-- ==== Sys2Proof/WellFormed.lean ====
section
/-! DEFINITION. The operand checks of a decoded word: check 7 of Table 2-6 (02_encoding R31, R34, R37, R39 to R43 and
the class tables). A word that decodes and fails them raises cause 0x02. `v` is the kernel's encoding version (R54). -/

namespace Sys2Proof

/-- What a source field may hold: any operand code; a pointer pair (R34); a staged vector slot; a predicate (R41); a
slot quad of MXPACK (R173); a uniform quad of MSETA and MSETB (R331); a vector or uniform slot (MMA FW, R334); a code
of KVX, which has no literal (R355); or nothing (R39). -/
inductive SrcKind where
  | any | pair | slot | pred | quad | uquad | staged | noLit | unused
  deriving DecidableEq, Repr

/-- What a destination field may hold (R34, R39, R40, R152): `NoSup` forms refuse D[4] = 1. -/
inductive DstKind where
  | none | vec | vecNoSup | pair | pairNoSup | quad | quadNoSup | uni | uniPair | uniQuad
  | uniNoSup | uniPairNoSup | uniQuadNoSup | pred
  deriving DecidableEq, Repr

/-- The source codes a field of kind `k` accepts; code 30 does not exist in version 1 (R43). -/
def SrcKind.ok (v : Nat) (k : SrcKind) (code : BitVec 5) : Bool :=
  let n := code.toNat
  match k with
  | .any => n != 30 || v != 1
  | .pair => n % 2 == 0 && (n < 16 || (20 ≤ n && n ≤ 26))
  | .slot => n < 16
  | .pred => n < 8
  | .quad => n < 16 && n % 4 == 0
  | .uquad => n == 20 || n == 24
  | .staged => n < 16 || (20 ≤ n && n ≤ 27)
  | .noLit => n < 31 && (n != 30 || v != 1)
  | .unused => n == 28

/-- The destination codes a field of kind `k` accepts. -/
def DstKind.ok (k : DstKind) (d : BitVec 5) : Bool :=
  let n := d.toNat
  let low := n % 16
  let writes := n < 16
  match k with
  | .none => n == 16
  | .vec => true
  | .vecNoSup => writes
  | .pair => low % 2 == 0
  | .pairNoSup => writes && low % 2 == 0
  | .quad => low % 4 == 0
  | .quadNoSup => writes && low % 4 == 0
  | .uni => low < 8
  | .uniPair => low < 8 && low % 2 == 0
  | .uniQuad => low < 8 && low % 4 == 0
  | .uniNoSup => writes && low < 8
  | .uniPairNoSup => writes && low < 8 && low % 2 == 0
  | .uniQuadNoSup => writes && low < 8 && low % 4 == 0
  | .pred => n < 8

/-- Whether a scope field means RIG in a kernel of version `v` (R28, R54). -/
def rigScope (v : Nat) (s : BitVec 2) : Bool := s.toNat == 2 && v != 1

/-- Whether a source code asks for a literal word (R42). -/
def isLit (code : BitVec 5) : Bool := code.toNat == 31

/-- The data of LD and LDX (R34): D is a destination of the size's width. -/
def loadDst (sz : BitVec 2) : DstKind :=
  match sz.toNat with
  | 1 => .pair
  | 2 => .quad
  | _ => .vec

/-- The data of ST and STX (R34, R222): D is a source. -/
def storeDst (sz : BitVec 2) : DstKind :=
  match sz.toNat with
  | 1 => .pairNoSup
  | 2 => .quadNoSup
  | _ => .vecNoSup

/-- The data of LDU (R224). -/
def loadUDst (sz : BitVec 2) : DstKind :=
  match sz.toNat with
  | 1 => .uniPair
  | 2 => .uniQuad
  | _ => .uni

/-- The data of STU (R224). -/
def storeUDst (sz : BitVec 2) : DstKind :=
  match sz.toNat with
  | 1 => .uniPairNoSup
  | 2 => .uniQuadNoSup
  | _ => .uniNoSup
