/-- Forms an error record: it takes the next slot of the queue and is written there, or is dropped when the queue is full
or disabled; then the queue's MSI is sent (R421). (DEDUCED, log 128.) -/
def State.postRecord (s : State) (typ port : Nat) (ctx : Option Nat) (addr : DWord) (detail : List Word) : State :=
  let q := s.status
  let ws := recordWords s typ port ctx addr detail
  let full := q.eqlogd == 0 || 2 ^ q.eqlogd.toNat ≤ (q.eqwidx - q.eqridx).toNat
  let s1 := { s with status := { q with formed := q.formed + 1 } }
  if full then
    ({ s1 with status := { s1.status with lost := if q.lost == BitVec.allOnes 32 then q.lost else q.lost + 1 } }).send
      (.record true ws)
  else
    let slot := q.eqbase.toNat + 64 * (q.eqwidx.toNat % 2 ^ q.eqlogd.toNat)
    let s2 := (({ s1 with status := { s1.status with eqwidx := q.eqwidx + 1 } }).hostWords slot ws).send (.record false ws)
    if q.msiaddr == 0 then s2 else s2.send (.msi q.msiaddr q.msidata)

/-! ### Taking an exception (R366 to R372) -/

/-- What a trap carries: its cause, ORIGIN, RESUME and INFO0 to INFO2 (Table 18-1). -/
structure Trap where
  cause : Nat
  origin : Nat
  resume : Bool
  info0 : DWord
  info1 : DWord
  info2 : DWord
  deriving DecidableEq, Repr

/-- A trap whose record holds one value. -/
def trapOf (cause : Nat) (info0 : DWord) : Trap :=
  { cause := cause, origin := 0, resume := false, info0 := info0, info1 := 0, info2 := 0 }

/-- The latch values that a record saves; an invalid latch has lost its contents, so its field is a free value (R80).
(DESIGN CHOICE, log 2.) -/
def savedLatches (lat : Latches) (n : Nat) : List Word :=
  (List.range 4).map fun i => ((lat.getD i none).getD (Config.freeWord (n + i)))

/-- The valid bits of a thread's latches, B1 in bit 0 of the field. -/
def latchValid (lat : Latches) : BitVec 4 :=
  BitVec.ofNat 4 (b2n (lat.getD 0 none).isSome + 2 * b2n (lat.getD 1 none).isSome + 4 * b2n (lat.getD 2 none).isSome +
    8 * b2n (lat.getD 3 none).isSome)

/-- Writes a thread's record as an exception writes it (R368, step 2), INTRAP apart. -/
def TrapRec.fill (r : TrapRec) (pc : BitVec 16) (w : Nat) (i : Trap) (lat : Latches) (n : Nat) : TrapRec :=
  { r with cause := BitVec.ofNat 8 i.cause, origin := BitVec.ofNat 12 i.origin, resume := i.resume, epc := pc,
           widx := BitVec.ofNat 2 w, lvalid := latchValid lat, b := savedLatches lat n, info0 := i.info0,
           info1 := i.info1, info2 := i.info2 }

/-- The latches of a thread before its word: those that it keeps for the word at which it waits or will issue first, else
its group's (R134). (DEDUCED, log 26.) -/
def Thread.latches (t : Thread) : Latches := t.kept.getD (if t.st == .streaming then t.lat else noLatches)

/-- The words that locate a thread in an error record (Table 18-8). -/
def threadDetail (k : Nat) : List Word :=
  [BitVec.ofNat 32 (coreOf k), BitVec.ofNat 32 (slotOf k), BitVec.ofNat 32 (laneOf k)]
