/-- The first result among a yard's lanes: a uniform destination takes the value of its lowest active lane (Table 5-1).
(DEDUCED, log 33.) -/
def yardResult (outs : List (Nat × LaneOut)) (y : Nat) : Option (List Word) :=
  outs.findSome? fun p =>
    match p.2 with
    | .done r => if yardOf p.1 == y then some r.vals else none
    | _ => none

/-- The sideband byte that an octet of a yard receives. -/
def octetByte (outs : List (Nat × LaneOut)) (k : Nat) : Option Byte :=
  outs.findSome? fun p =>
    match p.2 with
    | .done r => if yardOf p.1 == yardOf k && laneOf p.1 / 8 == laneOf k / 8 then r.sb else none
    | _ => none

/-- What a word does to one of the threads that stay in the group. -/
def Thread.applyOut (t : Thread) (k : Nat) (dst : Dst) (shift : Bool) (outs : List (Nat × LaneOut)) (o : LaneOut) :
    Thread :=
  match o with
  | .done r =>
    let vals := match dst with
      | .uni _ _ => (yardResult outs (yardOf k)).getD r.vals
      | _ => r.vals
    ({ t.put dst shift vals with ff := t.ff ||| r.ff }).putSb dst (octetByte outs k)
  | .off =>
    match dst, yardResult outs (yardOf k) with
    | .uni n d, some vals => if t.dstOk (.uni n d) then t.put dst shift vals else t.idle dst shift
    | _, _ => (t.idle dst shift).putSb dst (octetByte outs k)
  | _ => t

/-- The outcome of a lane in a list of outcomes; a lane that is not listed is inactive. -/
def outOf (outs : List (Nat × LaneOut)) (k : Nat) : LaneOut :=
  match outs.find? (fun p => p.1 == k) with
  | none => .off
  | some p => p.2

/-- The registers that a word writes in a thread: their pending tags are dropped (R112). -/
def Thread.dstRegs (t : Thread) (dst : Dst) : List Nat :=
  match dst with
  | .vec n d => if noWrite d then [] else ((t.vs.drop (slotOfD d)).take n).map fun v => v.reg
  | _ => []

/-- A register takes the pending tag of a future (R111). -/
def State.addTag (s : State) (k r : Nat) (tag : Option Nat) : State :=
  match tag with
  | none => s
  | some slot => s.modThread k fun t => { t with tags := (r, slot) :: t.tags }

/-! ### Sets that fault (R372) -/

/-- The first of each run of equal keys. -/
def firsts (f : Nat → Nat) : List Nat → List Nat → List Nat
  | _, [] => []
  | seen, k :: r => if seen.contains (f k) then firsts f seen r else k :: firsts f (f k :: seen) r

/-- A set fault of members that trap at a word they share (R372). Members of other groups that the same completion
released, and that have yet to issue the word, trap at it in their turn and join the same fault. (DEDUCED, log 83.) -/
def State.faultSet (s : State) (keys members : List Nat) : State :=
  let id := (s.thread (keys.headD 0)).released
  if id.isSome && s.fab.sets.any fun f => f.id == id then s.trapMore id keys
  else
    let here := match s.group with
      | none => []
      | some g => g.lanes
    s.suspendSet keys members
      (members.filter fun k => (s.thread k).yetToIssue id && !here.contains k && !keys.contains k) id

/-- Raises traps, each at its own position. At YARD or RIG scope the other members of the set are suspended (R372).
(DEDUCED, log 83.) -/
def State.raiseAt (s : State) (kind : SetKind) (traps : List (Nat × BitVec 16 × Nat × Trap)) : State :=
  let keys := traps.map fun p => p.1
  let rigOf (k : Nat) : Nat :=
    match (s.yard (yardOf k)).rig with
    | none => 1024 + yardOf k
    | some (r, _) => r
  let s1 := match kind with
    | .lane => s
    | .yard => (firsts yardOf [] keys).foldl (fun s k =>
        s.faultSet (keys.filter fun j => yardOf j == yardOf k) (s.setMembers (yardOf k) false)) s
    | .rig => (firsts rigOf [] keys).foldl (fun s k =>
        s.faultSet (keys.filter fun j => rigOf j == rigOf k) (s.setMembers (yardOf k) true)) s
  traps.foldl (fun s p => s.trap p.1 p.2.1 p.2.2.1 p.2.2.2) s1

/-- Raises traps at the word that issues. -/
def State.raise (s : State) (h : Here) (kind : SetKind) (traps : List (Nat × Trap)) : State :=
  s.raiseAt kind (traps.map fun p => (p.1, h.pc, h.w, p.2))

/-! ### Words over the lanes of a group -/

/-- The tags of a lane that is done: those of the registers that it writes are dropped, and the last one takes the tag that the
word hands out (R111, R112). -/
def State.tagOut (dst : Dst) (s : State) (p : Nat × LaneOut) : State :=
  match p.2 with
  | .done r =>
    let regs := (s.thread p.1).dstRegs dst
    let s1 := regs.foldl (fun s x => s.dropTag p.1 x) s
    match regs.getLast? with
    | none => s1
    | some x => s1.addTag p.1 x r.tag
  | _ => s

/-- A lane that waits leaves the group at word `w`. (DEDUCED, log 26.) -/
def State.parkOut (w : Nat) (s : State) (p : Nat × LaneOut) : State :=
  match p.2 with
  | .park st => s.park p.1 w st true
  | _ => s

/-- The lanes that trap. -/
def trapsOf (outs : List (Nat × LaneOut)) : List (Nat × Trap) :=
  outs.filterMap fun p =>
    match p.2 with
    | .trap i => some (p.1, i)
    | _ => none

/-- The end of a word: results, latches and flags reach the lanes that stay; tags of the registers written are dropped;
threads that wait or trap leave the group. -/
def State.finish (s : State) (h : Here) (kind : SetKind) (dst : Dst) (shift : Bool) (outs : List (Nat × LaneOut)) :
    State :=
  let s1 := s.updLanes h.lanes fun k t => t.applyOut k dst shift outs (outOf outs k)
  let s2 := outs.foldl (State.tagOut dst) s1
  let s3 := outs.foldl (State.parkOut h.w) s2
  s3.raise h kind (trapsOf outs)

/-- Reads the sources of a word in one active lane, or says how the lane leaves it. -/
def State.laneIn (s : State) (i : Instr) (codes : List (BitVec 5)) (lit : Word) (dst : Dst) (k : Nat) :
    List Word ⊕ LaneOut :=
  match s.readCodes k lit codes with
  | .bad => .inr (.trap (badOperand i))
  | .wait n => if (s.thread k).dstOk dst then .inr (.park (.blocked (.future n))) else .inr (.trap (badOperand i))
  | .ok ws => if (s.thread k).dstOk dst then .inl ws else .inr (.trap (badOperand i))

/-- The active lanes of a word (R137). -/
def State.active (s : State) (h : Here) (g : BitVec 3) : List Nat := h.lanes.filter fun k => (s.thread k).guard g

/-- The lanes that have read their operands, with their values. -/
def readyLanes (ins : List (Nat × (List Word ⊕ LaneOut))) : List (Nat × List Word) :=
  ins.filterMap fun p =>
    match p.2 with
    | .inl ws => some (p.1, ws)
    | .inr _ => none

/-- Lanes with the values of operands that the word reads only in them, ahead of those that they have read. -/
def addVals (ins : List (Nat × List Word)) (more : List (Nat × List Word)) : List (Nat × List Word) :=
  ins.filterMap fun p => (more.find? fun q => q.1 == p.1).map fun q => (p.1, q.2 ++ p.2)

/-- The lanes that leave the word while they read its operands. -/
def stoppedLanes (ins : List (Nat × (List Word ⊕ LaneOut))) : List (Nat × LaneOut) :=
  ins.filterMap fun p =>
    match p.2 with
    | .inl _ => none
    | .inr o => some (p.1, o)

/-- Members of a list that another does not hold. -/
def newIn {α : Type} [BEq α] (old l : List α) : List α := l.filter fun x => !old.contains x

/-- A word that has stalled: nothing has happened in its threads, but its requests to the directory and the walk units stand, and
the messages sent are sent (R81, R237, R266). -/
def State.stalled (s : State) (h : Here) (after : State) : State :=
  let newWalks := after.mem.walks.filter fun w =>
    !s.mem.walks.any fun x => x.cluster == w.cluster && x.ctx == w.ctx && x.vpage == w.vpage
  { s with
    mem := { s.mem with
      dir := after.mem.dir, asks := s.mem.asks ++ newIn s.mem.asks after.mem.asks,
      walks := s.mem.walks ++ newWalks },
    out := after.out }.markStall h

/-- A word over the whole group: sources are read in every active lane, `f` says what the lanes that have read them do,
and the results reach the group. (DESIGN CHOICE, log 132.) -/
def State.groupWord (s : State) (i : Instr) (sc : BitVec 2) (g : BitVec 3) (codes : List (BitVec 5)) (lit : Word)
    (dst : Dst) (shift : Bool) (f : State → List (Nat × List Word) → State × List (Nat × LaneOut)) : State :=
  let h := s.here
  let act := s.active h g
  let s1 := act.foldl (fun s k => s.joinCodes k codes) s
  let ins := act.map fun k => (k, s1.laneIn i codes lit dst k)
  let (s2, outs) := f s1 (readyLanes ins)
  if outs.any (fun p => p.2 == .stall) then s.stalled h s2
  else s2.finish h (setKind (s.groupVersion h.lanes) sc) dst shift (stoppedLanes ins ++ outs)

/-- Yards that have done a word on a range need its record no longer. -/
def State.forgetLong (s : State) (ys : List Nat) (pc : BitVec 16) (w : Nat) : State :=
  if s.mem.longs.isEmpty then s
  else { s with mem := { s.mem with longs := s.mem.longs.filter fun l => !(ys.contains l.yard && l.pc == pc && l.w == w) } }

/-- Whether a lane leaves a word to execute it again. -/
def LaneOut.again (o : LaneOut) : Bool :=
  match o with
  | .park _ => true
  | .stall => true
  | _ => false

/-- A word that acts on a range over many cycles, as `groupWord`; while it stalls, what it has done so far stands (R255,
R257). -/
def State.longWord (s : State) (i : Instr) (sc : BitVec 2) (g : BitVec 3) (codes : List (BitVec 5)) (lit : Word)
    (dst : Dst) (f : State → List (Nat × List Word) → State × List (Nat × LaneOut)) : State :=
  let h := s.here
  let act := s.active h g
  let s1 := act.foldl (fun s k => s.joinCodes k codes) s
  let ins := act.map fun k => (k, s1.laneIn i codes lit dst k)
  let (s2, outs) := f s1 (readyLanes ins)
  if outs.any (fun p => p.2 == .stall) then s2.markStall h
  else
    let ended := (outs.filter fun p => !p.2.again).map fun p => yardOf p.1
    (s2.forgetLong ended h.pc h.w).finish h (setKind (s.groupVersion h.lanes) sc) dst false (stoppedLanes ins ++ outs)

/-- A word in which every lane acts on its own. -/
def State.laneWord (s : State) (i : Instr) (sc : BitVec 2) (g : BitVec 3) (codes : List (BitVec 5)) (lit : Word)
    (dst : Dst) (shift : Bool) (f : State → Nat → List Word → LaneOut) : State :=
  s.groupWord i sc g codes lit dst shift fun s ins => (s, ins.map fun p => (p.1, f s p.1 p.2))

/-- The first lane whose value differs from the first lane's, as `f` reads it. -/
def firstMismatch {α β : Type} [DecidableEq β] (f : α → β) : List (Nat × α) → Option Nat
  | [] => none
  | p :: r => (r.find? fun q => f q.2 ≠ f p.2).map fun q => q.1

/-- The declared-uniform check of R93 over a list of lanes: a mismatch traps every one of them. -/
def uniformly {β : Type} [DecidableEq β] (f : List Word → β) (ins : List (Nat × List Word))
    (s : State) (ok : State × List (Nat × LaneOut)) : State × List (Nat × LaneOut) :=
  match firstMismatch f ins with
  | none => ok
  | some k => (s, ins.map fun p => (p.1, .trap (mismatch (laneOf k))))

/-- Operand `i` of the values that a lane has read. -/
def val (ws : List Word) (i : Nat) : Word := ws.getD i 0

/-- A pair of operands as a doubleword, low word first. -/
def val2 (ws : List Word) (i : Nat) : DWord := dw (ws.getD i 0) (ws.getD (i + 1) 0)

/-- Lanes one after another, in increasing order. -/
def State.eachLane (s : State) (ins : List (Nat × List Word)) (f : State → Nat → List Word → State × LaneOut) :
    State × List (Nat × LaneOut) :=
  ins.foldl (fun acc p =>
    let (s1, o) := f acc.1 p.1 p.2
    (s1, acc.2 ++ [(p.1, o)])) (s, [])

/-- The operand of the lowest lane, by which an operand declared uniform is read. -/
def lead (ins : List (Nat × List Word)) : List Word := (ins.map fun p => p.2).headD []

/-- The two words of a doubleword result. -/
def words2 (d : DWord) : List Word := [DWord.lo d, DWord.hi d]

/-- The bytes of a word, lowest first. -/
def bytesOf (w : Word) : List Byte := (List.range 4).map fun i => w.extractLsb' (8 * i) 8

/-! ### The shapes of words -/

/-- A format A word with sources A and B and one vector result (R137). -/
def State.vecA (s : State) (i : Instr) (o : OpA) (f : Nat → Word → Word → Word) : State :=
  s.laneWord i o.s o.g [o.a, o.b] o.lit (.vec 1 o.d) true fun _ k ws => doneWith [f k (val ws 0) (val ws 1)]

/-- A format A word with sources A and B and a predicate result. -/
def State.cmpA (s : State) (i : Instr) (o : OpA) (f : Word → Word → Bool) : State :=
  s.laneWord i o.s o.g [o.a, o.b] o.lit (.pred o.d) false fun _ _ ws =>
    doneWith [BitVec.ofNat 32 (b2n (f (val ws 0) (val ws 1)))]

/-- A format T word with three sources and one vector result. -/
def State.vecT (s : State) (i : Instr) (o : OpT) (f : Word → Word → Word → Word) : State :=
  s.laneWord i o.s o.g [o.a, o.b, o.e] o.lit (.vec 1 o.d) true fun _ _ ws =>
    doneWith [f (val ws 0) (val ws 1) (val ws 2)]

/-- A predicate that a source field names (R41), as it stood before the chain. -/
def State.pval (s : State) (k : Nat) (code : BitVec 5) : Bool := (s.thread k).view.preds.toNat.testBit code.toNat

/-! ### Transfers and departures (R25, R94) -/

/-- Threads take transfers to targets that have passed their checks: at once, or at the end of the chain. -/
def State.takeTransfers (s : State) (h : Here) (ts : List (Nat × BitVec 16)) : State :=
  if ts.isEmpty then s
  else
    let s1 := s.markSwitch h
    if h.left = 0 then ts.foldl (fun s p => s.goto p.1 p.2) s1
    else ts.foldl (fun s p => s.modThread p.1 fun t => { t with leaving := .goto p.2 }) s1

/-- A taken transfer, with the check of its index (R26, `transfer`). -/
def transferTo (target : BitVec 16) : BitVec 16 ⊕ Trap :=
  if Config.lastPacket < target.toNat % 8192 then .inr (trapOf 0x15 (target.zeroExtend 64)) else .inl target

/-- The threads that go, with their targets. -/
def goesOf (outs : List (Nat × (BitVec 16 ⊕ Trap))) : List (Nat × BitVec 16) :=
  outs.filterMap fun p => match p.2 with
    | .inl t => some (p.1, t)
    | .inr _ => none

/-- The threads that trap instead. -/
def haltsOf (outs : List (Nat × (BitVec 16 ⊕ Trap))) : List (Nat × LaneOut) :=
  outs.filterMap fun p => match p.2 with
    | .inl _ => none
    | .inr t => some (p.1, .trap t)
....
▸ WHAT IS REQUIRED:
Give the exact lines, and only those, from the line containing "p.1 x r.tag" through the line containing "that trap. -/" in the entries above.

▸ REPLY:
    | some x => s1.addTag p.1 x r.tag
  | _ => s

/-- A lane that waits leaves the group at word `w`. (DEDUCED, log 26.) -/
def State.parkOut (w : Nat) (s : State) (p : Nat × LaneOut) : State :=
  match p.2 with
  | .park st => s.park p.1 w st true
  | _ => s

/-- The lanes that trap. -/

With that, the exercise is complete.